→ **Your objective**
Those lines of the data that hold the word "plain" are to be copied out.

→ **Records for this exercise**
-- ==== Sys2Proof/Certificates/Slice0/Obligations.lean ====
section
/-! DEFINITION. The statements for the provers: what the rules of spec/ say that the commands do, under hypotheses on the
state and the operands alone. -/

open Sys2Proof Sys2Proof.Machine

/-- A step runs the command at the front of the queue on the state with the queue's rest (R9). -/
def Obligations.StepRunsTheFrontCommand : Prop :=
  ∀ (c : Instr) (rest : List Instr) (s : State),
    step { s with pending := c :: rest } = exec c { s with pending := rest }

/-- With no command waiting a step lets one nanosecond pass, and a device without power does nothing else (log 3, a
design choice) (R6, R38, R490, R497, R552, 08_tense_and_ordering.md). -/
def Obligations.IdleStepPassesOneNanosecond : Prop :=
  ∀ s : State, s.pending = [] →
    ∃ s', step s = .next s' ∧ s'.now = s.now + 1 ∧ s'.pending = [] ∧
      let due := s.mgmt.powered = true ∧ s.mgmt.tripped = false ∧ ∃ t, s.mgmt.resetLow = some t ∧ t + 10000 = s.now + 1
      (due → s' = { s.wholeReset 9 false with now := s.now + 1 }) ∧
      (¬ due →
        (∀ t, s'.pc t = s.pc t ∧ (s'.tile t).s = (s.tile t).s) ∧
        (s.marks = [] → s'.mem = s.mem ∧ ∀ t, (s'.tile t).halting = (s.tile t).halting) ∧
        ((s.mgmt.powered = false ∨ s.clocksStopped = true) → s' = { s with now := s.now + 1 }))

/-- Every step keeps memory and the register file in canonical form (R4, R11, 00_scope.md, 07_ream_memory.md,
17_register_map.md). -/
def Obligations.StepKeepsCanonicalForm : Prop :=
  ∀ s s' : State, s.wf = true → step s = .next s' → s'.wf = true

/-- The state after reset is in canonical form, with an empty queue and every register at its reset value (R12, R490).
-/
def Obligations.ResetStateIsCanonical : Prop :=
  State.reset.wf = true ∧ State.reset.pending = [] ∧ ∀ r : Reg, State.reset.reg r = r.resetValue

/-- No command touches the queue of waiting commands or the elapsed time, and outputs are only appended (R9,
98_reader.md). -/
def Obligations.CommandsLeaveQueueAndTime : Prop :=
  ∀ (c : Instr) (s s' : State), exec c s = .next s' →
    s'.pending = s.pending ∧ s'.now = s.now ∧ s.free ≤ s'.free ∧ s.out <+: s'.out

/-- The control instructions nop, halt, br, brc, jr, call, brk have the effects of R81 (R81, R82). -/
def Obligations.ControlInstructionsComplete : Prop :=
  ∀ (t : Tile) (w : RWord) (s : State), s.issuable t [] →
    (w.legal {} = true →
      exec (.nop t w) s = .next (s.advance t (s.pc t + 8)) ∧
      exec (.brk t w) s = .next (s.raise t 0x0B 0)) ∧
    (w.legal { imm := BitVec.allOnes 32 } = true →
      exec (.br t w) s = .next (s.advance t (s.pc t + 8 * w.simm)) ∧
      exec (.halt t w) s =
        .next ((s.advance t (s.pc t + 8)).requestHalt t ⟨1, 0, w.imm, (s.advance t (s.pc t + 8)).pc t, 0⟩)) ∧
    (w.legal { a := true, b := true, m := 7, imm := BitVec.allOnes 32 } = true →
      match brCond (w.m.toNat % 8) ((s.tile t).readS w.sa) ((s.tile t).readS w.sb) with
      | some true => exec (.brc t w) s = .next (s.advance t (s.pc t + 8 * w.simm))
      | some false => exec (.brc t w) s = .next (s.advance t (s.pc t + 8))
      | none => exec (.brc t w) s = .next (s.raise t 2 (w.word 0 3))) ∧
    (w.legal { a := true } = true →
      exec (.jr t w) s = .next (s.advance t ((s.tile t).readS w.sa))) ∧
    (w.legal { d := true, imm := BitVec.allOnes 32 } = true →
      exec (.call t w) s =
        .next ((s.updTile t (fun x => x.writeS w.sd (s.pc t + 8))).advance t (s.pc t + 8 * w.simm)))

/-- loop, lexit and the loop end act as the pseudocode of R83 says (R83). -/
def Obligations.LoopInstructionsFollowThePseudocode : Prop :=
  (∀ (t : Tile) (w : RWord) (s : State), s.issuable t [] →
    w.legal { a := true, m := 3, imm := BitVec.allOnes 32 } = true →
      let n : Fin 4 := Fin.ofNat 4 w.m.toNat
      let v := (s.tile t).readS w.sa
      ((s.tile t).loopActive n = true → exec (.loop t w) s = .next (s.raise t 3 (w.word 0 6))) ∧
      ((s.tile t).loopActive n = false → 2 ^ 32 - 1 ≤ v.toNat → exec (.loop t w) s = .next (s.raise t 3 v)) ∧
      ((s.tile t).loopActive n = false → v = 0 →
        exec (.loop t w) s = .next (s.advance t (s.pc t + 8 * w.simm))) ∧
      ((s.tile t).loopActive n = false → 0 < v.toNat → v.toNat < 2 ^ 32 - 1 →
        exec (.loop t w) s = .next ((s.updTile t (fun x =>
          { x with loops := ⟨n, s.pc t + 8, s.pc t + 8 * w.simm, v.setWidth 32⟩ :: x.loops })).advance t (s.pc t + 8)))) ∧
  (∀ (t : Tile) (w : RWord) (s : State), s.issuable t [] → w.legal { m := 3 } = true →
      exec (.lexit t w) s = .next ((s.updTile t (fun x =>
        { x with loops := x.loops.filter (fun l => l.n ≠ Fin.ofNat 4 w.m.toNat) })).advance t (s.pc t + 8))) ∧
  (∀ (ls : List LoopCounter) (next : W64), (∀ l ∈ ls, l.lend = next → l.lc.toNat ≤ 1) →
    loopEnd ls next = (ls.filter (fun k => decide (k.lend ≠ next)), next)) ∧
  (∀ (pre : List LoopCounter) (l : LoopCounter) (post : List LoopCounter), (∀ k ∈ pre, k.lend = l.lend → k.lc.toNat ≤ 1) →
    1 < l.lc.toNat →
    loopEnd (pre ++ l :: post) l.lend =
      (pre.filter (fun k => decide (k.lend ≠ l.lend)) ++ { l with lc := l.lc - 1 } :: post, l.lstart))

/-- The scalar ALU instructions write their result of R84 and R85 and change nothing else but the PC (R85). -/
def Obligations.ScalarArithmeticCompletes : Prop :=
  (let law (c : Tile → RWord → Instr) (f : W64 → W64 → W64) : Prop :=
    ∀ (t : Tile) (w : RWord) (s : State), s.issuable t [] → w.legal (w.useB { d := true, a := true }) = true →
      exec (c t w) s = .next ((s.updTile t (fun y =>
        y.writeS w.sd (f ((s.tile t).readS w.sa) (w.valueB (s.tile t))))).advance t
          (s.pc t + if w.x then 16 else 8))
  law .add (· + ·) ∧ law .sub (· - ·) ∧ law .mul (· * ·) ∧
  law .mulhu (fun a b => BitVec.ofNat 64 (a.toNat * b.toNat / 2 ^ 64)) ∧
  law .divu (fun a b => if b = 0 then BitVec.allOnes 64 else a / b) ∧
  law .remu (fun a b => if b = 0 then a else a % b) ∧
  law .and (· &&& ·) ∧ law .or (· ||| ·) ∧ law .xor (· ^^^ ·) ∧
  law .shl (fun a b => a <<< (b.toNat % 64)) ∧ law .shr (fun a b => a >>> (b.toNat % 64)) ∧
  law .sra (fun a b => a.sshiftRight (b.toNat % 64)) ∧
  law .min (fun a b => if a.slt b then a else b) ∧ law .max (fun a b => if a.slt b then b else a) ∧
  law .minu (fun a b => if a.ult b then a else b) ∧ law .maxu (fun a b => if a.ult b then b else a) ∧
  law .slt (fun a b => if a.slt b then 1 else 0) ∧ law .sltu (fun a b => if a.ult b then 1 else 0)) ∧
  ∀ (x : TileState) (v : W64), x.writeS 0 v = x ∧ x.readS 0 = 0

/-- li, movsa, movas, aadd, rdsr, wrsr and setvl have the effects of R84 and R87 (R84, R87, R110). -/
def Obligations.ScalarMovesComplete : Prop :=
  ∀ (t : Tile) (w : RWord) (s : State), s.issuable t [] →
    let all : W32 := BitVec.allOnes 32
    (w.legal { d := true, imm := all, ext := .optional } = true →
      exec (.li t w) s = .next ((s.updTile t (fun y =>
        y.writeS w.sd (if w.x then w.ext else w.imm.signExtend 64))).advance t (s.pc t + if w.x then 16 else 8))) ∧
    (w.legal { d := true, dA := true, a := true } = true →
      exec (.movsa t w) s = .next ((s.updTile t (fun y => y.writeA w.ad (y.readS w.sa))).advance t (s.pc t + 8))) ∧
    (w.legal { d := true, a := true, aA := true } = true →
      exec (.movas t w) s = .next ((s.updTile t (fun y => y.writeS w.sd (y.readA w.aa))).advance t (s.pc t + 8))) ∧
    (w.legal (w.useB { d := true, dA := true, a := true, aA := true }) = true →
      exec (.aadd t w) s = .next ((s.updTile t (fun y =>
        y.writeA w.ad ((s.tile t).readA w.aa + w.valueB (s.tile t)))).advance t (s.pc t + if w.x then 16 else 8))) ∧
    (w.legal { d := true, imm := all } = true →
      match specialValue s t w.imm.toNat with
      | some v => exec (.rdsr t w) s = .next ((s.updTile t (fun y => y.writeS w.sd v)).advance t (s.pc t + 8))
      | none => exec (.rdsr t w) s = .next (s.raise t 2 (w.word 1 0x18))) ∧
    (w.legal (w.useB {}) = true →
      let v := w.valueB (s.tile t)
      if 1 ≤ v.toNat ∧ v.toNat ≤ 128 then
        exec (.setvl t w) s = .next ((s.updTile t (fun y => { y with vl := v.toNat })).advance t
          (s.pc t + if w.x then 16 else 8))
      else exec (.setvl t w) s = .next (s.raise t 3 (if w.m.getLsbD 0 then w.word 1 0x1A else v))) ∧
    (w.legal { a := true, imm := all } = true →
      let v := (s.tile t).readS w.sa
      (w.imm = 0 → 1 ≤ v.toNat → v.toNat ≤ 128 →
        exec (.wrsr t w) s = .next ((s.updTile t (fun y => { y with vl := v.toNat })).advance t (s.pc t + 8))) ∧
      (w.imm = 0 → ¬ (1 ≤ v.toNat ∧ v.toNat ≤ 128) → exec (.wrsr t w) s = .next (s.raise t 3 v)) ∧
      (w.imm = 3 → exec (.wrsr t w) s = .next ((s.setReg (.srSeed t) (v &&& 0xFFFFFFFF)).advance t (s.pc t + 8))) ∧
      (w.imm = 4 → exec (.wrsr t w) s = .next ((s.setReg (.srStep t) v).advance t (s.pc t + 8))) ∧
      (w.imm = 5 → exec (.wrsr t w) s =
        .next ((s.setReg (.numStatus t) (s.reg (.numStatus t) &&& ~~~v)).advance t (s.pc t + 8))) ∧
      (w.imm = 6 → exec (.wrsr t w) s = .next ((s.setReg (.strict t) (v &&& 3)).advance t (s.pc t + 8))) ∧
      (w.imm ∉ [0, 3, 4, 5, 6] → exec (.wrsr t w) s = .next (s.raise t 2 (w.word 1 0x19)))) ∧
    (∀ n, specialValue s t n =
      let x := s.tile t
      let plain : List W64 := [BitVec.ofNat 64 x.vl, BitVec.ofNat 64 s.tenseNow, if s.tenseLocked then 1 else 0, s.reg (.srSeed t),
        s.reg (.srStep t), s.reg (.numStatus t), s.reg (.strict t),
        BitVec.ofNat 64 ((x.energySection.bind (fun e => e.fraction)).getD 0), s.reg (.checkMiss t), BitVec.ofNat 64 x.cycles,
        BitVec.ofNat 64 t.val, BitVec.ofNat 64 s.chip]
      let counter (i : Fin 4) : W64 := ((x.loops.find? (fun l => l.n = i)).map (fun l => l.lc.setWidth 64)).getD 0
      (plain ++ [counter 0, counter 1, counter 2, counter 3])[n]?)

→ **Result of the exercise**
      let plain : List W64 := [BitVec.ofNat 64 x.vl, BitVec.ofNat 64 s.tenseNow, if s.tenseLocked then 1 else 0, s.reg (.srSeed t),
      (plain ++ [counter 0, counter 1, counter 2, counter 3])[n]?)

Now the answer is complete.